In [10]:
from IPython.display import HTML
css_file = './custom.css'
HTML(open(css_file, "r").read())

# Logistic Regression

© 2018 Daniel Voigt Godoy

## 1. Definition

Logistic Regression is used for ***classification***, even though its called ***regression***.

Therefore, it works on ***categorical labels***, namely, 0 and 1 for ***binary classification***. 

The ***Logistic Regression*** is a model that makes predictions in the [0, 1] interval, denoting ***probabilities***. Labels of the ***negative class*** are associated with 0, as labels of the ***positive class*** are associated with 1. So, the output is the ***probability of being a sample of the positive class***.

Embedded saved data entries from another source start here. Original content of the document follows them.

-- ==== Sys2Proof/Laws/Step.lean ====
section
/-! SUPPORT. The step: what the boundary, the fetch and the completion can do (10_state.md R15). -/

namespace Sys2Proof.Machine

/-! ### The fetch -/

/-- A byte that is fetched changes accessed bits only (20_memory.md R58). -/
theorem fetchByte_ok {i : Nat} {s t : State} {b : Byte} (h : fetchByte i s = .ok b t) :
    AccessedOnly s t := by
  unfold fetchByte at h
  split at h
  · cases h
  · split at h
    · cases h
    · simp only [Res.andThen_ok, readPhysByte_ok] at h
      obtain ⟨x, u, hx, hu, _⟩ := h
      subst u
      exact ⟨_, tableMarks_translating s 1 _, (translate_ok hx).1⟩

theorem fetchByte_fault {i : Nat} {s : State} {f : Fault} (h : fetchByte i s = .fault f) : faultKeeps s f := by
  unfold fetchByte at h
  split at h
  · exact raise_keeps h
  · split at h
    · cases h
    · refine andThen_keeps h (fun h => translate_fault h) fun x t hx h => ?_
      rcases readPhysByte_fault h with rfl | rfl <;> trivial

/-- A decoder fed from memory: the bytes are fetched one after another, and the answer is the decoder's on those bytes
(30_encoding.md R87). -/
theorem fetchParse_ok {α : Type} {p : Parse α} {i n : Nat} {s t : State} {a : α}
    (h : fetchParse p i s = .ok (a, n) t) :
    AccessedOnly s t ∧
      ∃ bs, n = i + bs.length ∧ n ≤ max i maxInsnLen ∧ fetches i bs s t ∧ p.onBytes bs = some (a, []) := by
  induction p generalizing i s with
  | done x =>
    cases h
    exact ⟨AccessedOnly.refl _, [], rfl, Nat.le_max_left _ _, rfl, rfl⟩
  | need k ih =>
    unfold fetchParse at h
    split at h
    · rename_i hi
      simp only [Res.andThen_ok] at h
      obtain ⟨b, u, hb, h⟩ := h
      obtain ⟨ha, bs, hn, hm, hf, hp⟩ := ih b h
      refine ⟨(fetchByte_ok hb).trans ha, b :: bs, ?_, ?_, ⟨u, hb, hf⟩, hp⟩
      · simp only [List.length_cons]; omega
      · omega
    · unfold lengthFault at h
      split at h <;> cases h

/-- The bytes of an instruction that are fetched feed the decoder (30_encoding.md R87). -/
theorem fetchParse_complete {α : Type} {p : Parse α} {i : Nat} {s t : State} {a : α} {bs : List Byte}
    (hf : fetches i bs s t) (hp : p.onBytes bs = some (a, [])) (hl : i + bs.length ≤ maxInsnLen) :
    fetchParse p i s = .ok (a, i + bs.length) t := by
  induction bs generalizing p i s with
  | nil =>
    cases p with
    | done x =>
      cases hf
      simp only [Parse.onBytes, Option.some.injEq, Prod.mk.injEq, and_true] at hp
      rw [← hp]
      rfl
    | need k => cases hp
  | cons b bs ih =>
    cases p with
    | done x => simp [Parse.onBytes] at hp
    | need k =>
      obtain ⟨u, hb, hf⟩ := hf
      simp only [List.length_cons] at hl ⊢
      have hi : i < maxInsnLen := by omega
      simp only [fetchParse, hi, if_true, hb, Res.andThen]
      rw [ih (p := k b) hf hp (by omega)]
      congr 2
      omega

theorem fetchParse_fault {α : Type} {p : Parse α} {i : Nat} {s : State} {f : Fault}
    (h : fetchParse p i s = .fault f) : faultKeeps s f := by
  induction p generalizing i s with
  | done x => cases h
  | need k ih =>
    unfold fetchParse at h
    split at h
    · exact andThen_keeps h (fun h => fetchByte_fault h) fun b t hb h => (fetchByte_ok hb).faultKeeps (ih b h)
    · unfold lengthFault at h
      split at h <;> exact raise_keeps h

/-- A fetched instruction: its bytes, its length, and accessed bits only (10_state.md R15 step 2). -/
theorem fetchInstr_ok {s t : State} {i : Instr} {n : Nat} (h : fetchInstr s = .ok (i, n) t) :
    AccessedOnly s t ∧
      ∃ bs, n = bs.length ∧ n ≤ maxInsnLen ∧ fetches 0 bs s t ∧
        decodeBytes s.params (defaultSize s) bs = some (.instr i, []) := by
  simp only [fetchInstr, Res.andThen_ok] at h
  obtain ⟨⟨d, k⟩, u, hu, h⟩ := h
  obtain ⟨hm, bs, hn, hl, hf, hp⟩ := fetchParse_ok hu
  cases d with
  | instr j =>
    cases h
    exact ⟨hm, bs, by omega, by simpa using hl, hf, hp⟩
  | invalidOpcode => cases h
  | refuse r => cases h

theorem fetchInstr_fault {s : State} {f : Fault} (h : fetchInstr s = .fault f) : faultKeeps s f := by
  refine andThen_keeps h (fun h => fetchParse_fault h) fun r t ht h => ?_
  refine (fetchParse_ok (a := r.1) (n := r.2) ht).1.faultKeeps ?_
  obtain ⟨d, k⟩ := r
  cases d with
  | instr j => cases h
  | invalidOpcode => exact raise_keeps h
  | refuse r => cases h

/-! ### The boundary and the completion -/

/-- An instruction starts in the state at the boundary (10_state.md R15, R25). -/
theorem boundary_run {s t : State} (h : boundary s = .run t) :
    t = atBoundary s ∧ s.params.endEip ≠ some s.eip ∧ interruptAt s = none ∧
      debugArmed s = false := by
  unfold boundary at h
  split at h
  · cases h
  · rename_i he
    split at h
    · cases h
    · rename_i hi
      split at h
      · cases h
      · rename_i hd
        cases h
        exact ⟨rfl, he, hi, by simpa using hd⟩

/-- Only the interrupt state changes at a boundary (60_exceptions.md R217). -/
theorem atBoundary_fields (s : State) : atBoundary s = { s with irq := (atBoundary s).irq } := by
  unfold atBoundary
  split <;> rfl

theorem complete_next {d : Size} {i : Instr} {len : Nat} {o : Outcome} {u : State}
    (h : complete d i len o = .next u) :
    ∃ w, o = .next w ∧ u = if repUnfinished i w then w else completed d i len w := by
  cases o with
  | next w =>
    cases h
    exact ⟨w, rfl, rfl⟩
  | fault f => cases h
  | refused r => cases h

theorem complete_fault {d : Size} {i : Instr} {len : Nat} {o : Outcome} {f : Fault} :
    complete d i len o = .fault f ↔ o = .fault f := by
  cases o <;> simp [complete]

theorem complete_refused {d : Size} {i : Instr} {len : Nat} {o : Outcome} {r : Refusal} :
    complete d i len o = .refused r ↔ o = .refused r := by
  cases o <;> simp [complete]

/-- An instruction that completes: fetched, executed, and EIP advanced unless a REP MOVS is to go on
(10_state.md R15). -/
theorem runInstr_next {s u : State} (h : runInstr s = .next u) :
    ∃ i n t w, fetchInstr s = .ok (i, n) t ∧ exec i t = .next w ∧
      u = if repUnfinished i w then w else completed (defaultSize s) i n w := by
  simp only [runInstr, Res.outcome_next, Res.andThen_ok] at h
  obtain ⟨_, ⟨i, n⟩, t, ht, h⟩ := h
  split at h
  · rename_i v hv
    cases h
    obtain ⟨w, hw, rfl⟩ := complete_next hv
    exact ⟨i, n, t, w, ht, hw, rfl⟩
  · cases h
  · cases h

/-- An instruction that faults: in the fetch, or in its meaning. -/
theorem runInstr_fault {s : State} {f : Fault} (h : runInstr s = .fault f) :
    fetchInstr s = .fault f ∨ ∃ i n t, fetchInstr s = .ok (i, n) t ∧ exec i t = .fault f := by
  simp only [runInstr, Res.outcome_fault, Res.andThen_fault] at h
  rcases h with h | ⟨⟨i, n⟩, t, ht, h⟩
  · exact .inl h
  · refine .inr ⟨i, n, t, ht, ?_⟩
    split at h
    · cases h
    · rename_i g hg
      cases h
      exact complete_fault.mp hg
    · cases h

/-- A step that completes: an interrupt was delivered, an instruction completed, or its exception entered a handler. -/
theorem step_next {s u : State} (h : step s = .next u) :
    (∃ vec t, interruptAt s = some (vec, t) ∧ deliverInterrupt s.params.intrModel vec t = .next u) ∨
      ∃ t, boundary s = .run t ∧
        (runInstr t = .next u ∨
          ∃ x code after, runInstr t = .fault (.exception x code after) ∧ takeException x code after = .next u) := by
  unfold step at h
  split at h
  · rename_i o hb
    refine .inl ?_
    unfold boundary at hb
    split at hb
    · cases hb
      split at h <;> cases h
    · split at hb
      · rename_i vec t hi
        cases hb
        exact ⟨vec, t, hi, h⟩
      · split at hb <;> cases hb
        cases h
  · rename_i t hb
    refine .inr ⟨t, hb, ?_⟩
    unfold settle at h
    split at h
    · rename_i x code after ho
      exact .inr ⟨x, code, after, ho, h⟩
    · exact .inl h

/-! ### Canonical memory -/

/-- Memory after reset is canonical (it lists nothing). -/
theorem reset_mem_wf : State.reset.mem.wf = true := rfl

theorem placeByte_wf {s : State} (i : Nat) (b : Byte) {m : Memory} (h : m.wf = true) :
    (placeByte s i b m).wf = true := by
  unfold placeByte
  split
  · rename_i x _ hx
    exact Memory.wf_write h b (physAddr?_lt (translate_ok hx).2.2.1)
  · exact h

/-- Storing an instruction where the step fetches it keeps memory canonical. -/
theorem placeBytes_wf {s : State} (bs : List Byte) : ∀ (i : Nat) {m : Memory}, m.wf = true →
    (placeBytes s i bs m).wf = true := by
  induction bs with
  | nil => exact fun _ _ h => h
  | cons b bs ih => exact fun i _ h => ih (i + 1) (placeByte_wf i b h)

theorem withFetchWord_wf {s : State} (nbits w : Nat) (h : s.mem.wf = true) : (s.withFetchWord nbits w).mem.wf = true :=
  placeBytes_wf _ _ h

end Sys2Proof.Machine
end

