/-- Fifteen bytes and no answer are the length fault (30_encoding.md R87). -/
theorem fetchInstr_too_long (hf : fetches 0 bs t u) (hd : decodeBytes t.params (defaultSize t) bs = none)
    (hl : bs.length = maxInsnLen) : fetchInstr t = lengthFault u := by
  obtain ⟨k, hk⟩ := fetchParse_incomplete hf hd (by omega)
  rw [fetchInstr, hk, fetchParse, if_neg (by omega), lengthFault_eq, lengthFault_eq, Res.andThen]

/-- With fewer bytes and no answer the next byte is fetched (30_encoding.md R87). -/
theorem fetchInstr_next_byte (hf : fetches 0 bs t u) (hd : decodeBytes t.params (defaultSize t) bs = none)
    (hl : bs.length < maxInsnLen) :
    ∃ k : Byte → State → Res (Instr × Nat), fetchInstr t = (fetchByte bs.length u).andThen k := by
  obtain ⟨k, hk⟩ := fetchParse_incomplete hf hd (by omega)
  rw [Nat.zero_add] at hk
  rw [fetchInstr, hk, fetchParse, if_pos hl]
  exact ⟨_, by cases fetchByte bs.length u <;> rfl⟩

end

/-! ### The step -/

section

variable {s t : State}

theorem step_of_fetch_fault {f : Fault} (hb : boundary s = .run t) (h : fetchInstr t = .fault f) :
    step s = settle (.fault f) := by
  rw [step_of_run hb, runInstr, h]
  rfl

theorem step_of_fetch_refused {r : Refusal} (hb : boundary s = .run t) (h : fetchInstr t = .refused r) :
    step s = .refused r := by
  rw [step_of_run hb, runInstr, h]
  rfl

/-- An exception of the fetch ends the run, or enters its handler (60_exceptions.md R215; log 8). -/
theorem step_of_fetch_exception {x : Exc} {c : Option Half} {w : State} (hb : boundary s = .run t)
    (h : fetchInstr t = .fault (.exception x c w)) :
    (w.params.excModel = .terminal ∨ mode w ≠ .realAddress → step s = .fault (.exception x c w)) ∧
      (w.params.excModel = .vectored → mode w = .realAddress → step s = deliver (Exc.vector x) w) := by
  have hstep : step s = takeException x c w := step_of_fetch_fault hb h
  exact ⟨fun ht => hstep.trans (takeException_terminal ht), fun hv hm => hstep.trans (takeException_vectored hv hm)⟩

end

/-- Settles O60: what the fetch does with the bytes, and what the step makes of its stop. -/
theorem stepStopsWhereNoInstructionIsFetched : Obligations.StepStopsWhereNoInstructionIsFetched := by
  intro s t u bs hb hl hf
  refine ⟨fun r hd => ?_, fun hd => ?_, fun hd hn => ?_, fun hd hn => ?_⟩
  · exact step_of_fetch_refused hb (fetchInstr_of_decoded hf hd hl)
  · exact step_of_fetch_exception hb (fetchInstr_of_decoded hf hd hl)
  · exact step_of_fetch_exception hb ((fetchInstr_too_long hf hd hn).trans (lengthFault_eq u))
  · obtain ⟨k, hk⟩ := fetchInstr_next_byte hf hd hn
    have hfault : ∀ f, fetchByte bs.length u = .fault f → fetchInstr t = .fault f := fun f h => by
      rw [hk, h, Res.andThen]
    refine ⟨fun r h => step_of_fetch_refused hb (by rw [hk, h, Res.andThen]), fun x c w h => ?_, fun x c w h => ?_,
      fun f h hx => (step_of_fetch_fault hb (hfault f h)).trans (settle_other_fault hx)⟩
    · exact (step_of_fetch_exception hb (hfault _ h)).1
    · exact (step_of_fetch_exception hb (hfault _ h)).2

end Sys2Proof.Machine

/-! SUPPORT. MOV between registers, memory, immediates and the accumulator: where the operand can be read or written the
move completes, and what it has then done (40_mov.md R100 to R120). -/

namespace Sys2Proof.Machine

/-! ### A read or a store that completes -/

/-- An operation whose value is put somewhere by `g` completes where the operation does. -/
theorem readThen_next {α : Type} {r : Res α} {v : α} {u : State} (h : r = .ok v u) (g : α → State → State) :
    (r.andThen fun v s => .ok () (g v s)).outcome = .next (g v u) := by
  rw [h]
  rfl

Why is it called ***regression*** then? It actually fits a ***linear regression*** on the features and ***squishes*** the outputs using a ***Logistic / Sigmoid*** function.

$$
\hat{p} = \sigma(z) = \frac{1}{1 + e^{-z}} = \frac{1}{1 + e^{-(b + w_1x_1 + w_2x_2 + \dots + w_nx_n)}}
$$

![sigmoid](https://upload.wikimedia.org/wikipedia/commons/thumb/8/88/Logistic-curve.svg/320px-Logistic-curve.svg.png)
<center>Source: Wikipedia</center>

Since its output is a ***probability***, we need to ***threshold*** it to get the predicted class. The default threshold is 0.5:

$$
\hat{y} = 
\begin{cases} 0 &\mbox{if } \hat{p} \lt 0.5 \\
1 & \mbox{if } \hat{p} \geq 0.5
\end{cases}
$$

It is possible to ***change the threshold*** to achieve different goals, as reducing ***false positive*** or ***false negatives*** for instance - the next lesson on evaluation metrics will cover this topic in more depth.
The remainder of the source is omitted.